Exercise> All lines from the one containing "moves := []" through the end of the data below must be reproduced exactly, and no others.

[Items from a dataset]
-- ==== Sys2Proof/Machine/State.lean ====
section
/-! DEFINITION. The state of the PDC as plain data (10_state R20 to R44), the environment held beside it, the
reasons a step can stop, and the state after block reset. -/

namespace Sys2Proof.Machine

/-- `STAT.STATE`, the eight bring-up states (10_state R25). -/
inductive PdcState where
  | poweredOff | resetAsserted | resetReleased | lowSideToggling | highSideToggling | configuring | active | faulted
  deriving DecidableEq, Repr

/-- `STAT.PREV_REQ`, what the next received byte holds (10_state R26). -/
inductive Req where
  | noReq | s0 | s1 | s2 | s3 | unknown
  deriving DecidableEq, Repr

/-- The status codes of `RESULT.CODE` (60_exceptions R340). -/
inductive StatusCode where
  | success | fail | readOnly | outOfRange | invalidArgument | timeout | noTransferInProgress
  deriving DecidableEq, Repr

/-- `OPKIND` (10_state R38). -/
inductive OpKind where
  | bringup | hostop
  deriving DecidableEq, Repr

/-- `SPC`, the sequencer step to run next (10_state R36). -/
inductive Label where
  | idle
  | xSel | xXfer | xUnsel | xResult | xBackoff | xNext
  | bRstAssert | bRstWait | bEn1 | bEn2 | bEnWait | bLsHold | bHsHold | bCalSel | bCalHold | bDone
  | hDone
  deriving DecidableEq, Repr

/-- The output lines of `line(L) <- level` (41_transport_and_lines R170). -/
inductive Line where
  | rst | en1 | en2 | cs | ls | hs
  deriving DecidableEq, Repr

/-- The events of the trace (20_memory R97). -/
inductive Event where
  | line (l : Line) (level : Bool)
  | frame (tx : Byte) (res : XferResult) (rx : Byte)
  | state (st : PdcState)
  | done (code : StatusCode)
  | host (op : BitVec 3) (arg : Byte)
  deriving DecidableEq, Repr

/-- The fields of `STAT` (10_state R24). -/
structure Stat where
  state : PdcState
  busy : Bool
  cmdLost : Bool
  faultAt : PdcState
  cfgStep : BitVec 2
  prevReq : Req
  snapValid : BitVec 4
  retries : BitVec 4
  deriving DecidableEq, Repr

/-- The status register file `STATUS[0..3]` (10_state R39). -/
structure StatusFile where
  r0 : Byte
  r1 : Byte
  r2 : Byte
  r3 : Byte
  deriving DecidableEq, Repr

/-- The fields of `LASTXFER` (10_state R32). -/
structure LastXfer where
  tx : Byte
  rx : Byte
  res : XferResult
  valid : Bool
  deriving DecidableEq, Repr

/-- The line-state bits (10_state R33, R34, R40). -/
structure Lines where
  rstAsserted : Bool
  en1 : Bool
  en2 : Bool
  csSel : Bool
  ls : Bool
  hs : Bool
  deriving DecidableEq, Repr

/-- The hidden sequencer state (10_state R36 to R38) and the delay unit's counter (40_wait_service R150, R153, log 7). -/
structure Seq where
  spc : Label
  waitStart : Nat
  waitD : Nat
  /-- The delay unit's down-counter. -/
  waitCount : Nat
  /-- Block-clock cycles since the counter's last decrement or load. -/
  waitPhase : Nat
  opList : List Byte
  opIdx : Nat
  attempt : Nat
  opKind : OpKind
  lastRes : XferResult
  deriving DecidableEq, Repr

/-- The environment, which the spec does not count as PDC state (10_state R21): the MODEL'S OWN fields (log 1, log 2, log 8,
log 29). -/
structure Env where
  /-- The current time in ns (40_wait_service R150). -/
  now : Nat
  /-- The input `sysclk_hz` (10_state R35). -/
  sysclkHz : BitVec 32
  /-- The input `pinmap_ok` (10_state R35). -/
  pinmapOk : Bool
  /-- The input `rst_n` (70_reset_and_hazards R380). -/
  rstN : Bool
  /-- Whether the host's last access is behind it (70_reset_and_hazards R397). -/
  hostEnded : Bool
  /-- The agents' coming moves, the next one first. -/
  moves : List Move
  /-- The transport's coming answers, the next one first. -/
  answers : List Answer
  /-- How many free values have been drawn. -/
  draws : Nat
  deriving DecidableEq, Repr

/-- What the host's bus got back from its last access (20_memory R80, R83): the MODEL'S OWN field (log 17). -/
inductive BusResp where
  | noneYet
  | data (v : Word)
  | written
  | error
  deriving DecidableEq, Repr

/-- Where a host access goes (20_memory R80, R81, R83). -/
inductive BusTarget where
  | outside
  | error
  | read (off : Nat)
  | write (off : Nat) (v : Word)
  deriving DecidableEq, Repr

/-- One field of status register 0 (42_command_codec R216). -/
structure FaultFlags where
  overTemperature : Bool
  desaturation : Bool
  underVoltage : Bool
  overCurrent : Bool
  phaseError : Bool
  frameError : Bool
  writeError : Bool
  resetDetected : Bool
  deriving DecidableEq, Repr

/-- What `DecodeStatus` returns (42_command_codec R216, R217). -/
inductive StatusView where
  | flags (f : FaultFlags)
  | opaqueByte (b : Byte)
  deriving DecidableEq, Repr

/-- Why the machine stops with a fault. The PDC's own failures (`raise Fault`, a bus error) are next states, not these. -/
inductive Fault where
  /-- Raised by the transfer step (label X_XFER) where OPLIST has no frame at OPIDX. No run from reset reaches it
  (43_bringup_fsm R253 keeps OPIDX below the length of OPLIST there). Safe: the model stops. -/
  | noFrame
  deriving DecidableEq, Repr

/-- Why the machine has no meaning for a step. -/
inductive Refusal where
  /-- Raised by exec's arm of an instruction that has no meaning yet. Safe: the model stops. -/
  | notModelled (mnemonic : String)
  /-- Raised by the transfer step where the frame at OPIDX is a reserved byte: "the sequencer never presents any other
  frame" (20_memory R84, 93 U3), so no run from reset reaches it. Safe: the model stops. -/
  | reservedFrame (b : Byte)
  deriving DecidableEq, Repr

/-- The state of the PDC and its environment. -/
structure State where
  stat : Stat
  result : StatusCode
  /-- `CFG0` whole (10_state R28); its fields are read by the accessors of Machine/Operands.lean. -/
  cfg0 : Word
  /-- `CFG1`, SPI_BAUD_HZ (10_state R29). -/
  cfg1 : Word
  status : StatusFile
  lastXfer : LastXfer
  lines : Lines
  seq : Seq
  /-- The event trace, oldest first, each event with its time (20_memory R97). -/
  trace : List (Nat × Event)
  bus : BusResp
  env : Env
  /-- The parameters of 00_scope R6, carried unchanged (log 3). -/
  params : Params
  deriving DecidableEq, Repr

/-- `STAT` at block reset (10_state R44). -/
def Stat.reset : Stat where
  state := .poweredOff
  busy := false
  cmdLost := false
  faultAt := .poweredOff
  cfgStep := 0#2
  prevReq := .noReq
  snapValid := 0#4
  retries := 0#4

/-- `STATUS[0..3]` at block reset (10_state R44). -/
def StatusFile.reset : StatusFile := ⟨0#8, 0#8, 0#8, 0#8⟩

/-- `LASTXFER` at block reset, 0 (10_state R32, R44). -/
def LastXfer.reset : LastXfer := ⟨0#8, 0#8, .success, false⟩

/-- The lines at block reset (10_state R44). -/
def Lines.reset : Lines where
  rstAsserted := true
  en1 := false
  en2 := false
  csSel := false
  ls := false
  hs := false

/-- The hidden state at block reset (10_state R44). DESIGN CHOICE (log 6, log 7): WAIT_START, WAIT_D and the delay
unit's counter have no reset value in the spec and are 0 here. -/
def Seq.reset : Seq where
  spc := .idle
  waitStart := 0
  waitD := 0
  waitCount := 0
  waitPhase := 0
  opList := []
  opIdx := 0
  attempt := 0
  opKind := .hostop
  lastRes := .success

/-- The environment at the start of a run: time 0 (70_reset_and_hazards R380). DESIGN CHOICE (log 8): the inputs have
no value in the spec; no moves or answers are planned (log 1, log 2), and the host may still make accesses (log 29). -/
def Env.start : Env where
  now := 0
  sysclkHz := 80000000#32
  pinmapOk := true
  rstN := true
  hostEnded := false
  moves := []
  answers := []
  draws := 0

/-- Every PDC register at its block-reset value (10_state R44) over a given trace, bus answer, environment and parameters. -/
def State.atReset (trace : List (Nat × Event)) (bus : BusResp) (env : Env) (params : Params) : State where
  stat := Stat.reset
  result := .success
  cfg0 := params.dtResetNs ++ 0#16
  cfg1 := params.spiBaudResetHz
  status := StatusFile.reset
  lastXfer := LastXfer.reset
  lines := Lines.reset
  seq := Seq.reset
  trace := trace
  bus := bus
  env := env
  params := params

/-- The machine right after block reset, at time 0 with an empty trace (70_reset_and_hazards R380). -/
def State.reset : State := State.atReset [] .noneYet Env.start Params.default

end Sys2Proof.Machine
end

Solution>
  moves := []
  answers := []
  draws := 0

/-- Every PDC register at its block-reset value (10_state R44) over a given trace, bus answer, environment and parameters. -/
def State.atReset (trace : List (Nat × Event)) (bus : BusResp) (env : Env) (params : Params) : State where
  stat := Stat.reset
  result := .success
  cfg0 := params.dtResetNs ++ 0#16
  cfg1 := params.spiBaudResetHz
  status := StatusFile.reset
  lastXfer := LastXfer.reset
  lines := Lines.reset
  seq := Seq.reset
  trace := trace
  bus := bus
  env := env
  params := params

/-- The machine right after block reset, at time 0 with an empty trace (70_reset_and_hazards R380). -/
def State.reset : State := State.atReset [] .noneYet Env.start Params.default

end Sys2Proof.Machine
end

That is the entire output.